By Norm Frauenheim-
John McCain’s name will be added to the Boxing Writers Association of America award for courage, alongside Bill Crawford, a Medal of Honor winner.
McCain also is one of five nominees for the award, which will be presented at the Writers’ (BWAA) annual dinner in 2019.
The BWAA voted to add the former Arizona Senator’s name to the award and nominated him for it at meetings in Los Angeles and New York earlier this month
McCain, a longtime boxing fan and leading advocate for boxing regulation, died at his northern Arizona home on August 25, just hours before an ESPN-televised card in Glendale, Ariz., featuring Jose Pedraza’s upset of Ray Beltran.
When news of McCain’s death was reported, Top Rank immediately staged a haunting 10-count, a touching moment remembered at ringside as a Requiem for a Heavyweight.
In comments to 15 Rounds, The Ring and The Los Angeles Times, Top Rank’s Bob Arum called McCain “the boxing Senator.’’
McCain, a Republican, and retired Nevada Senator Harry Reid, a Democrat, joined forces for passage of the Muhammad Ali Boxing Reform Act, a legislative attempt at protecting a fighter’s finances and health.
McCain also expressed his interest – and frustration — in boxing on the Senate floor.
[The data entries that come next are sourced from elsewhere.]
-- ==== Sys2Proof/Tests/Slice0.lean ====
section
/-! SUPPORT. Tests: ill-formed operands, one or two steps of each command on small states, and for each obligation with hypotheses a state and operands that meet them. -/

namespace Sys2Proof.Tests

set_option Elab.async false

open Sys2Proof.Machine

/-! ## Small states -/

/-- The state a command leads to. -/
def after (c : Instr) (s : State) : State :=
  match exec c s with
  | .next t => t
  | .fault _ => s
  | .refused _ => s

/-- The part after reset, 1 µs later, at device time 7. -/
def base : State := State.reset.setClock { now := 1000, deviceTime := 7, nextMs := 1000000 }

/-- A bank OPEN on a row since 900 ns, last accessed at 940 ns. -/
def openOn (p : PhysicalRow) : BankRecord :=
  { state := .opened, row := some p, openedAt := some 900, lastAccess := some 940, closeWanted := none
    windowEnd := none }

/-- A bank OPENING a row since 985 ns. -/
def openingOn (p : PhysicalRow) : BankRecord :=
  { state := .opening, row := some p, openedAt := some 985, lastAccess := none, closeWanted := none
    windowEnd := some 1000 }

/-- A bank in a window without a row, CLOSING or REFRESHING, that ends at 1000 ns. -/
def inWindow (x : BankState) : BankRecord := { BankRecord.initial with state := x, windowEnd := some 1000 }

/-- An operation granted at 985 ns on bank 1 for logical row 2. -/
def granted (work : Work) (rows left : List PhysicalRow) : Operation :=
  { work, bank := some 1, logicalRow := some 2, rows, rowsLeft := left, grantedAt := 985, heldClose := none }

/-- The part while an operation holds the channel, its bank OPEN on the last row it visits. -/
def finishingOn (work : Work) (rows : List PhysicalRow) (last : PhysicalRow) : State :=
  (base.setChannel (some (granted work rows [last]))).setBank 1 (openOn last)

/-- Line 0 of logical row 2 of bank 1. -/
def someLine : Line := 1056

/-- The address of the first beat of that line. -/
def someAddress : BeatAddress := 8448

/-- An entry of the write buffer for a line. -/
def entry (n : Line) (x : EntryState) (valid : BitVec 32) : BufferEntry :=
  { line := n, valid, data := 0x1122334455667788, state := x, born := 0, ageDue := false, flushMark := false
    poisonWritten := false }

/-- `s` with these entries in the write buffer. -/
def withEntries (s : State) (l : List BufferEntry) : State := s.setBuffer { s.buffer with entries := l }

/-- `s` with these requests in the intake queue and its head in a stage. -/
def withQueue (s : State) (l : List Request) (x : Option Stage) : State :=
  s.setPort { s.port with queue := l, stage := x }

/-- `s` in a hold state. -/
def inHold (s : State) (x : HoldState) : State := s.setHold { s.hold with state := x }

/-- `s` with the rows of the given sweep indexes filled. -/
def filled (s : State) (l : List Nat) : State :=
  s.setFillMap { s.fillMap with marks := l.foldl (fun m i => m ||| BitVec.twoPow 131072 i) 0 }

/-- `s` with a bank's balance. -/
def withBalance (s : State) (b : Bank) (x : Int) : State := s.setBalanceOf b { s.balanceOf b with balance := x }

/-- One word of four bytes for a write. -/
def beat (enables : BitVec 4) : WriteBeat := { enables, data := 0xDDCCBBAA }

/-- A suspect entry of logical row 2 of a bank. -/
def suspect (b : Bank) (tally : Nat) (x : SuspectState) : SuspectEntry :=
  { bank := b, logicalRow := 2, tally, state := x, queuedAt := if x = .queued then some 1 else none }

/-- `s` with this suspect list, its QUEUED rows in the same order. -/
def withSuspects (s : State) (l : List SuspectEntry) : State :=
  s.setRemap
    { s.remap with
      suspects := l
      queuedOrder := (l.filter fun e => decide (e.state = .queued)).map fun e => (e.bank, e.logicalRow) }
After Timothy Bradley’s controversial decision over Manny Pacquiao in 2012, McCain grabbed the bully pulpit and suggested that the federal government investigate judging.
McCain, a boxer at the Naval Academy, also worked tirelessly for a posthumous pardon of Jack Johnson, an iconic heavyweight champ who had been jailed for violating a 1912 law, the Mann Act, which prohibited the transportation of women across state lines. Johnson, a black man, had been seeing a white woman.
McCain had been pursuing the pardon since 2004. It finally came in May, three months before he died at 81 from brain cancer. President Donald Trump didn’t mention McCain when granting the pardon.
The newly named John McCain & Bill Crawford Award for Courage bring together two heroic figures from different eras, yet with similar experiences. Both were amateur boxers. Both were Prisoners-of-War.
Crawford won the Medal of Honor in 1943 for taking out three German machine-gun nests during combat in Italy. He was captured and presumed dead. Initially, the Medal of Honor was awarded to his father. While in captivity for 19 months, Crawford knocked out a German guard with punches he threw as a Golden Gloves boxer.
Later in life, Crawford went to work as a janitor at the Air Force Academy. More than four decades after he took out the German machine guns, President Ronald Reagan awarded him the Medal of Honor in person during a 1985 Air Force Academy graduation. An Academy grad went on to write a book about him, titled A Janitor’s Ten Lessons In Leadership. Crawford died in 2000 and is buried on the Academy’s campus near Colorado Springs.
Like Crawford, McCain also was a POW. McCain, who is buried at the Naval Academy in Annapolis, MD, was captured by the North Vietnamese after his fighter-jet was shot down over Hanoi on October 26, 1967.
At the time, his father, Admiral John Sidney McCain, was stationed in Hawaii as CINCPAC – Commander-in-Chief Pacific. The North Vietnamese offered to release John McCain. But he refused. He was beaten. He was tortured. He survived. On March 14, 1973, McCain finally came home, a profile in courage then and nearly 46 years later a perfect complement to Crawford.